↓↓↓
-- ==== Sys2Proof/Tests/Slice0.lean ====
section
/-!
SUPPORT. Tests: legal and illegal terms, micro-op words written out from the encoding tables, one step of a command on a
small state, and for each claim's hypotheses a state and operands that meet them. Expected values come from the rules of
spec/, each named beside its test.
-/

namespace Sys2Proof.Tests

open Sys2Proof Sys2Proof.Machine
set_option Elab.async false

/-! ### Helpers -/

/-- The state after a command. -/
def go (c : Instr) (s : State) : State := after (exec c s) s

/-- A Stop or a result, tested. -/
def okd {ε α : Type} (r : Except ε α) (k : α → Bool) : Bool :=
  match r with
  | .ok a => k a
  | .error _ => false

/-- A tile of bay 0, and its neighbours. -/
def T : PT := { bay := 0, col := 0, row := 0 }
def U : PT := { bay := 0, col := 1, row := 0 }

/-- Tile `T` in RUN with micro-op `u` at index 0 of IM, changed by `f`; bay 0 has its supplies. -/
def uopS (u : Uop) (f : Tile → Tile) : State :=
  (State.reset.modBay 0 fun b => { b with supply := .on, sill := true, ripple := true }).setTile T
    ((f { Tile.reset with s := { TileSeq.reset with seq := .run, before := .run, inv := true } }).store 0xC000 (leBytes 8 (encodeUop u).toNat))

/-- What `Fetches` asks, as a Bool, and the tile after the word has been read. -/
def fetchOk (s : State) (t : PT) (u : Uop) : Bool :=
  decide ((s.tile t).s.seq = .run) && s.runs (s.ptPart t) && decide ((s.tile t).s.done = none) && decide ((s.tile t).s.check = none) &&
    decide ((s.tile t).s.pc.toNat < 512) &&
    (match (s.tile t).load (0xC000 + 8 * (s.tile t).s.pc.toNat) 8 with
     | .ok (d, _) => decide (decodeUop (BitVec.ofNat 64 (ofLe d)) = some u)
     | .error _ => false)
def fetched (s : State) (t : PT) : Tile :=
  match (s.tile t).load (0xC000 + 8 * (s.tile t).s.pc.toNat) 8 with
  | .ok (_, x) => x
  | .error _ => s.tile t

theorem fetches_of {s : State} {t : PT} {u : Uop} (h : fetchOk s t u = true) : Fetches s t u (fetched s t) := by
  simp only [fetchOk, Bool.and_eq_true, decide_eq_true_eq] at h
  obtain ⟨⟨⟨⟨⟨h1, h2⟩, h3⟩, h4⟩, h5⟩, h6⟩ := h
  refine ⟨h1, h2, h3, h4, h5, ?_⟩
  unfold fetched
  split at h6
  · rename_i d x e
    exact ⟨d, by rw [e], by simpa using h6⟩
  · cases h6

/-- Queue `n` of a tile holds these entries. -/
def withQ (n : Nat) (es : List QEntry) (x : Tile) : Tile := { x with queues := Tab.set Queue.reset x.queues n { x.queue n with fifo := es } }
/-- A data entry, and a token of a kind with an operand (R171). -/
def dataE (v : Quad) : QEntry := { data := v, tok := false, ep := false, phase := false }
def tokE (kind val : Nat) : QEntry := { data := BitVec.ofNat 128 (kind + 8 * val), tok := true, ep := false, phase := false }
def withA (n cur stride : Nat) (x : Tile) : Tile :=
  { x with r := { x.r with a := Tab.set AddrReg.reset x.r.a n { cur := BitVec.ofNat 16 cur, stride := BitVec.ofNat 16 stride } } }
def withV (n : Nat) (v : Quad) (x : Tile) : Tile := { x with r := { x.r with v := Tab.set 0 x.r.v n v } }
def withSeq (q : Seq) (x : Tile) : Tile := { x with s := { x.s with seq := q } }

/-! ### Legal fields (R127 to R131, R141 to R144) -/

theorem test_wf_loop : (Uop.loop 0 2 1 false 0 0).wf = true ∧ (Uop.loop 0 2 0 false 0 0).wf = false ∧ (Uop.loop 0 2 1 true 0 3).wf = false := by decide +kernel
theorem test_wf_emit : (Uop.emit 0 4 0).wf = true ∧ (Uop.emit 0 5 0).wf = false := by decide +kernel
theorem test_wf_source : (Uop.mov 0 0x1C 3).wf = true ∧ (Uop.mov 0 0x1D 3).wf = false ∧ (Uop.mov 0 0x60 0).wf = false ∧ (Uop.mov 0 0x90 0).wf = false ∧
    (Uop.mov 0 0xC1 0).wf = false := by decide +kernel
theorem test_wf_destination : (Uop.mov 0x60 0 0).wf = false ∧ (Uop.mov 0x90 0 0).wf = false ∧ (Uop.rget 0 0x1F 1 0).wf = false := by decide +kernel
theorem test_wf_dot : (Uop.dot 5 5 0 0 0 4 7 true false 0).wf = true ∧ (Uop.dot 6 5 0 0 0 4 7 true false 0).wf = false ∧
    (Uop.dot 5 5 3 0 0 4 7 true false 0).wf = false ∧ (Uop.dot 5 5 0 0 0 4 7 true true 1).wf = false := by decide +kernel
theorem test_wf_vop : (Uop.vop 7 0 0 0 0).wf = true ∧ (Uop.vop 8 0 0 0 0).wf = false := by decide +kernel
theorem test_wf_cvt : (Uop.cvt 7 2 false false 0 0 false 0 false).wf = true ∧ (Uop.cvt 8 0 false false 0 0 false 0 false).wf = false ∧
    (Uop.cvt 7 3 false false 0 0 false 0 false).wf = false := by decide +kernel
theorem test_wf_cvtb : (Uop.cvtb 5 0 2 false false 0 0 0 0 false).wf = true ∧ (Uop.cvtb 6 0 2 false false 0 0 0 0 false).wf = false ∧
    (Uop.cvtb 5 0 0 false false 0 0 0 0 false).wf = false := by decide +kernel
theorem test_wf_fma_xadd_lds : (Uop.fma 0 0 0 0x90).wf = false ∧ (Uop.xadd 0 0 0xC1).wf = false ∧ (Uop.lds false false 0 0x60).wf = false := by decide +kernel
↑↑↑
● **PROBLEM REQUIREMENTS**
Supply the number of lines above that contain the word "command", and nothing else.

● **TASK OUTPUT**
2